As a proof of concept, I added the following lines to my vimrc file:

command! PHPcbf call PHPcbf()
fun! PHPcbf()
  let copy = tempname()
  execute 'w' copy
  call system('/Users/bfisher/codesniffer/vendor/bin/phpcbf --standard=Drupal ' . copy)
  execute 'vertical diffsplit' copy
  wincmd w
endfun

Before you try it, you will have to install PHP CodeSniffer and adjust the path to the phpcbf function, and register the Drupal standards: see https://www.drupal.org/node/1419988#cs-composer. Then use the ]c and [c motion commands to move between diffs, and use do to pull in chunks from the other file, or edit as you will. It works pretty well.

benjifisher’s picture

Status: Active » Needs review
FileSize
3.05 KB

Moving beyond proof of concept, the attached patch should find the phpcbf executable as reliably as we already find the phpcs executable. It then works pretty much as described in #2. Just try editing someone else's messy code and

:PHPcbf

rodrigoaguilera’s picture

First, the hook_foo example correction that you mention I don't regard it as bad. those kind of docblocks should start with "Implements hook...

Adding empty docblocks is bad though.

I did a brief test of your patch and is great, Thank you.

I found that when I'm finished accepting changes I close the left window and the syntastic functionality that checks code standars with phpcs is gone. If I had bad lines the marker stays the same and It doesn't mark bad lines anymore.
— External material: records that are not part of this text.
-- ==== Sys2Proof/Proofs/FrameClocks.lean ====
section
/-!
The frame clock (O35), RAMP_END and FADE_END (O36).
-/
namespace Sys2Proof.Machine
open Relation

/-! ## The timer's frame clock (R30, R67 to R69) -/

/-- The state that a frame clock of this moment begins from: the moment is the reference. -/
def clocked (s : State) : State := { s with wclk := { s.wclk with reference := s.now } }

theorem frameClockNow_eq (s : State) : frameClockNow s = frameClock (clocked s) := rfl

theorem timerDue_of {s : State} (hmode : s.wclk.mode ≠ .locked) (hdue : 5000 ≤ s.now - s.wclk.reference) : timerDue s = true := by
  rw [timerDue, Bool.and_eq_true]
  exact ⟨decide_eq_true hmode, decide_eq_true hdue⟩

theorem frameClockBySource_timer {s : State} (hmode : s.wclk.mode ≠ .locked) (hdue : 5000 ≤ s.now - s.wclk.reference) :
    frameClockBySource s = frameClock (clocked s) := if_pos (timerDue_of hmode hdue)

theorem outputTotal_clocked (s : State) (zone : Byte) : outputTotal (clocked s) zone = outputTotal s zone := rfl
theorem voiceFrame_clocked (s : State) (v : Voice) : voiceFrame (clocked s) v = voiceFrame s v := rfl
theorem steppedVoice_clocked (s : State) (i : Fin 16) : steppedVoice (clocked s) i = steppedVoice s i := rfl
theorem endingSlots_clocked (s : State) : endingSlots (clocked s) = endingSlots s := rfl

/-- What the frame clock of this moment reaches outside the voice pool. -/
theorem frameClockNow_frame (s : State) : frameClock (clocked s) = { s with
    wclk := { s.wclk with reference := s.now }, outputs := mapVec (mixOutput s) s.outputs, panel := mixPanel s
    pool := (frameClock (clocked s)).pool, fetch := (frameClock (clocked s)).fetch } :=
  frameClock_frame_of_mix (clocked s)

theorem frameClockNow_presented (s : State) (o : Fin 4) : (frameClock (clocked s)).outputs[o] = mixOutput s s.outputs[o] := by
  rw [frameClockNow_frame]
  exact mapVec_get _ _ _

theorem voiceOf_frameClockNow_passes {s : State} {i : Fin 16} (h : i ∉ endingSlots s) :
    bystander (steppedVoice s i) (voiceOf (frameClock (clocked s)) i) := frameClock_passes (s := clocked s) h

theorem voiceOf_frameClockNow_ends {s : State} {i : Fin 16} (h : i ∈ endingSlots s) :
    endedVoice s (steppedVoice s i) (voiceOf (frameClock (clocked s)) i) := frameClock_ends (s := clocked s) h

theorem frameClockNow_ramp {s : State} (h : ∀ j : Fin 16, j ∉ endingSlots s) (i : Fin 16) :
    sameRamp (steppedVoice s i) (voiceOf (frameClock (clocked s)) i) := frameClock_ramp (s := clocked s) h i

theorem not_ending {s : State} {i : Fin 16} (h : (voiceFrame s (voiceOf s i)).2 = false) : i ∉ endingSlots s := fun hmem => by
  rw [mem_endingSlots, h] at hmem
  exact Bool.false_ne_true hmem.2

theorem consumeFrame_walk (s : State) (v : Voice) : (consumeFrame s v).pos = v.pos + 1 ∧
    (consumeFrame s v).playCount = v.playCount + 1 ∧ (consumeFrame s v).step = v.step ∧ (consumeFrame s v).state = v.state ∧
    (consumeFrame s v).path = v.path := by
  rw [consumeFrame_eq]
  exact ⟨rfl, rfl, rfl, rfl, rfl⟩

theorem consumeFrame_ramp (s : State) (v : Voice) : sameRamp (rampAfter s v) (consumeFrame s v) := by
  rw [consumeFrame_eq]
  exact ⟨rfl, rfl, rfl, rfl⟩

theorem sameWalk.playCount {v w : Voice} (h : sameWalk v w) : w.playCount = v.playCount := by rw [h]
theorem sameWalk.passes {v w : Voice} (h : sameWalk v w) : w.passes = v.passes := by rw [h]

/-- A consuming voice that goes on within its step. -/
theorem steppedVoice_within {s : State} {i : Fin 16} (hconsumes : (voiceOf s i).consumes = true)
    (hfade : (consumeFrame s (voiceOf s i)).fadeOver = false)
    (hlt : (voiceOf s i).pos + 1 < (stepRecord s (voiceCue s i) (voiceOf s i).step).length) :
    steppedVoice s i = consumeFrame s (voiceOf s i) ∧ i ∉ endingSlots s := by
  have hframe := voiceFrame_within hfade hlt
  exact ⟨(steppedVoice_of_consumes hconsumes).trans (congrArg Prod.fst hframe), not_ending (congrArg Prod.snd hframe)⟩

/-- A consuming voice that moves to the next step of its walk. -/
theorem steppedVoice_moves {s : State} {i : Fin 16} {st ps : Nat} (hconsumes : (voiceOf s i).consumes = true)
    (hfade : (consumeFrame s (voiceOf s i)).fadeOver = false)
    (hle : (stepRecord s (voiceCue s i) (voiceOf s i).step).length ≤ (voiceOf s i).pos + 1)
    (hnext : nextStep (voiceCue s i) (voiceOf s i).onTail (voiceOf s i).step (voiceOf s i).passes = some (st, ps)) :
    steppedVoice s i = enterStep s (consumeFrame s (voiceOf s i)) st ps ∧ i ∉ endingSlots s := by
  have hframe := voiceFrame_moves hfade hle hnext
  exact ⟨(steppedVoice_of_consumes hconsumes).trans (congrArg Prod.fst hframe), not_ending (congrArg Prod.snd hframe)⟩

/-- A consuming voice whose walk is over ends. -/
theorem ending_of_walkEnd {s : State} {i : Fin 16} (hconsumes : (voiceOf s i).consumes = true)
    (hfade : (consumeFrame s (voiceOf s i)).fadeOver = false)
    (hle : (stepRecord s (voiceCue s i) (voiceOf s i).step).length ≤ (voiceOf s i).pos + 1)
    (hnext : nextStep (voiceCue s i) (voiceOf s i).onTail (voiceOf s i).step (voiceOf s i).passes = none) :
    i ∈ endingSlots s :=
  mem_endingSlots.mpr ⟨hconsumes, congrArg Prod.snd (voiceFrame_walkEnd hfade hle hnext)⟩

theorem ending_of_fadeOver {s : State} {i : Fin 16} (hconsumes : (voiceOf s i).consumes = true)
    (hfade : (consumeFrame s (voiceOf s i)).fadeOver = true) : i ∈ endingSlots s :=
  mem_endingSlots.mpr ⟨hconsumes, congrArg Prod.snd (voiceFrame_fadeOver hfade)⟩

theorem movedVoice_walk (v : Voice) (st ps : Nat) : (movedVoice v st ps).step = st ∧ (movedVoice v st ps).passes = ps ∧
    (movedVoice v st ps).pos = 0 ∧ (movedVoice v st ps).playCount = v.playCount ∧ (movedVoice v st ps).state = v.state :=
  ⟨rfl, rfl, rfl, rfl, rfl⟩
Is it because of the way I close the diffsplit? can you reproduce this?

rodrigoaguilera’s picture

Status: Needs review » Needs work
FileSize
616 bytes
3.14 KB

I tested this patch on a linux machine and I wasn't getting any fixes, I debbugged a little bit seeing that It was executing this command

phpcbf --standard=/home/rodrigoaguilera/.composer/vendor/drupal/coder/coder_sniffer/Drupal /tmp/vIKbVJe/8

I executed the command in a terminal and got this

Changing into directory /tmp/vIKbVJe
Processing 8 [PHP => 310 tokens in 44 lines]... DONE in 20ms (1 fixable violations)
        => Fixing file: 0/1 violations remaining [made 2 passes]... DONE in 64ms
Array
(
    [0] => Ignoring potentially dangerous file name /tmp/vIKbVJe/8
    [1] => can't find file to patch at input line 3
    [2] => Perhaps you used the wrong -p or --strip option?
    [3] => The text leading up to this was:
    [4] => --------------------------
    [5] => |--- /tmp/vIKbVJe/8
    [6] => |+++ PHP_CodeSniffer
    [7] => --------------------------
    [8] => File to patch:
    [9] => Skip this patch? [y]
    [10] => Skipping patch.
    [11] => 1 out of 1 hunk ignored
)
Returned: 1
Time: 125ms; Memory: 6Mb

Is a problem with the patch program so my suggestion is that we use the --no-patch option. Patch attached

Another improvement might be not to do the operation at all if there is nothing to fix with phpcbf, maybe the command gives some interesting output.

Anyway I still don't know how to exit this mode cleanly so phpcs works again when I save the file.